SUPPLIED MATERIAL
-- ==== Sys2Proof/Machine/QueueTable.lean ====
section
/-!
DEFINITION. The fixed properties of the 48 internal queues (Table 10-1, R223) and the reset values of registers that differ
within a run (Table 21-2, FQ_WM, OWN_LIMIT_3, WD_CFG_0, QP_SQ_CFG of pair 0).
-/

namespace Sys2Proof.Machine

/-- Depth of an internal queue in entries. -/
def fqDepth (q : Nat) : Nat :=
  if q = 1 ∨ q = 20 then 128
  else if 10 ≤ q ∧ q ≤ 17 ∨ 26 ≤ q ∧ q ≤ 33 ∨ q = 35 ∨ q = 41 ∨ q = 42 ∨ q = 45 then 16
  else if q = 22 ∨ q = 25 ∨ 37 ≤ q ∧ q ≤ 40 ∨ q = 43 ∨ q = 44 ∨ 46 ≤ q then 32
  else 64

/-- Entry width W in bytes. -/
def fqW (q : Nat) : Nat :=
  if q = 1 ∨ q = 21 ∨ q = 38 ∨ q = 47 then 32
  else if q = 0 ∨ q = 22 ∨ q = 37 ∨ 39 ≤ q ∧ q ≤ 45 then 64
  else 16

/-- Producer port width in bytes. -/
def fqPW (q : Nat) : Nat :=
  if q = 1 ∨ q = 21 ∨ q = 37 ∨ q = 38 then 32
  else if q = 22 ∨ q = 40 ∨ q = 41 ∨ q = 45 then 64
  else 16

/-- Mode: 0 plain, 1 commit, 2 length slot. -/
def fqMode (q : Nat) : Nat :=
  if 10 ≤ q ∧ q ≤ 17 ∨ 26 ≤ q ∧ q ≤ 33 ∨ q = 37 ∨ q = 39 ∨ q = 43 then 1
  else if q = 42 ∨ q = 44 then 2
  else 0

/-- Is the queue a spill queue? -/
def fqSpill (q : Nat) : Bool := q = 37 ∨ q = 39 ∨ q = 43 ∨ q = 44 ∨ q = 47

/-- How many producers share the depth (R224). -/
def fqProducers (q : Nat) : Nat := if q = 34 ∨ q = 45 then 8 else 1

/-- Table 21-2: the reset value of EVR_CFG of source `s` (R490). -/
def evrReset (s : Nat) : Nat :=
  if s = 0 ∨ s = 4 then 0x800E0201
  else if s = 1 ∨ s = 2 then 0x800F0201
  else if s = 3 then 0x800A0201
  else if s = 5 ∨ s = 12 then 0x800F0001
  else if s = 6 ∨ 8 ≤ s ∧ s ≤ 11 then 0x80080001
  else if s = 7 then 0x80060001
  else if s = 13 ∨ s = 14 then 0x800C0201
  else if s = 15 then 0x80060201
  else if s ≤ 31 then 0x80000001
  else if s ≤ 95 then 0x800A0201
  else if s ≤ 159 then 0x80070001
  else if s ≤ 223 then (if (s - 160) % 8 = 4 then 0x800D0001 else 0x80050001)
  else if s = 240 then 0x800C0201
  else if s ≤ 255 then 0x80060001
  else if s = 272 ∨ s = 273 then 0x80090201
  else if s ≤ 319 then 0x80040001
  else if s ≤ 351 then 0x80090001
  else 0x80040001

end Sys2Proof.Machine
end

WHAT IS EXPECTED
Each line of the listing must be output once more, exactly as shown above.

EXPECTED OUTPUT
-- ==== Sys2Proof/Machine/QueueTable.lean ====
section
/-!
DEFINITION. The fixed properties of the 48 internal queues (Table 10-1, R223) and the reset values of registers that differ
within a run (Table 21-2, FQ_WM, OWN_LIMIT_3, WD_CFG_0, QP_SQ_CFG of pair 0).
-/

namespace Sys2Proof.Machine

/-- Depth of an internal queue in entries. -/
def fqDepth (q : Nat) : Nat :=
  if q = 1 ∨ q = 20 then 128
  else if 10 ≤ q ∧ q ≤ 17 ∨ 26 ≤ q ∧ q ≤ 33 ∨ q = 35 ∨ q = 41 ∨ q = 42 ∨ q = 45 then 16
  else if q = 22 ∨ q = 25 ∨ 37 ≤ q ∧ q ≤ 40 ∨ q = 43 ∨ q = 44 ∨ 46 ≤ q then 32
  else 64

/-- Entry width W in bytes. -/
def fqW (q : Nat) : Nat :=
  if q = 1 ∨ q = 21 ∨ q = 38 ∨ q = 47 then 32
  else if q = 0 ∨ q = 22 ∨ q = 37 ∨ 39 ≤ q ∧ q ≤ 45 then 64
  else 16

/-- Producer port width in bytes. -/
def fqPW (q : Nat) : Nat :=
  if q = 1 ∨ q = 21 ∨ q = 37 ∨ q = 38 then 32
  else if q = 22 ∨ q = 40 ∨ q = 41 ∨ q = 45 then 64
  else 16

/-- Mode: 0 plain, 1 commit, 2 length slot. -/
def fqMode (q : Nat) : Nat :=
  if 10 ≤ q ∧ q ≤ 17 ∨ 26 ≤ q ∧ q ≤ 33 ∨ q = 37 ∨ q = 39 ∨ q = 43 then 1
  else if q = 42 ∨ q = 44 then 2
  else 0

/-- Is the queue a spill queue? -/
def fqSpill (q : Nat) : Bool := q = 37 ∨ q = 39 ∨ q = 43 ∨ q = 44 ∨ q = 47

/-- How many producers share the depth (R224). -/
def fqProducers (q : Nat) : Nat := if q = 34 ∨ q = 45 then 8 else 1

/-- Table 21-2: the reset value of EVR_CFG of source `s` (R490). -/
def evrReset (s : Nat) : Nat :=
  if s = 0 ∨ s = 4 then 0x800E0201
  else if s = 1 ∨ s = 2 then 0x800F0201
  else if s = 3 then 0x800A0201
  else if s = 5 ∨ s = 12 then 0x800F0001
  else if s = 6 ∨ 8 ≤ s ∧ s ≤ 11 then 0x80080001
  else if s = 7 then 0x80060001
  else if s = 13 ∨ s = 14 then 0x800C0201
  else if s = 15 then 0x80060201
  else if s ≤ 31 then 0x80000001
  else if s ≤ 95 then 0x800A0201
  else if s ≤ 159 then 0x80070001
  else if s ≤ 223 then (if (s - 160) % 8 = 4 then 0x800D0001 else 0x80050001)
  else if s = 240 then 0x800C0201
  else if s ≤ 255 then 0x80060001
  else if s = 272 ∨ s = 273 then 0x80090201
  else if s ≤ 319 then 0x80040001
  else if s ≤ 351 then 0x80090001
  else 0x80040001

end Sys2Proof.Machine
end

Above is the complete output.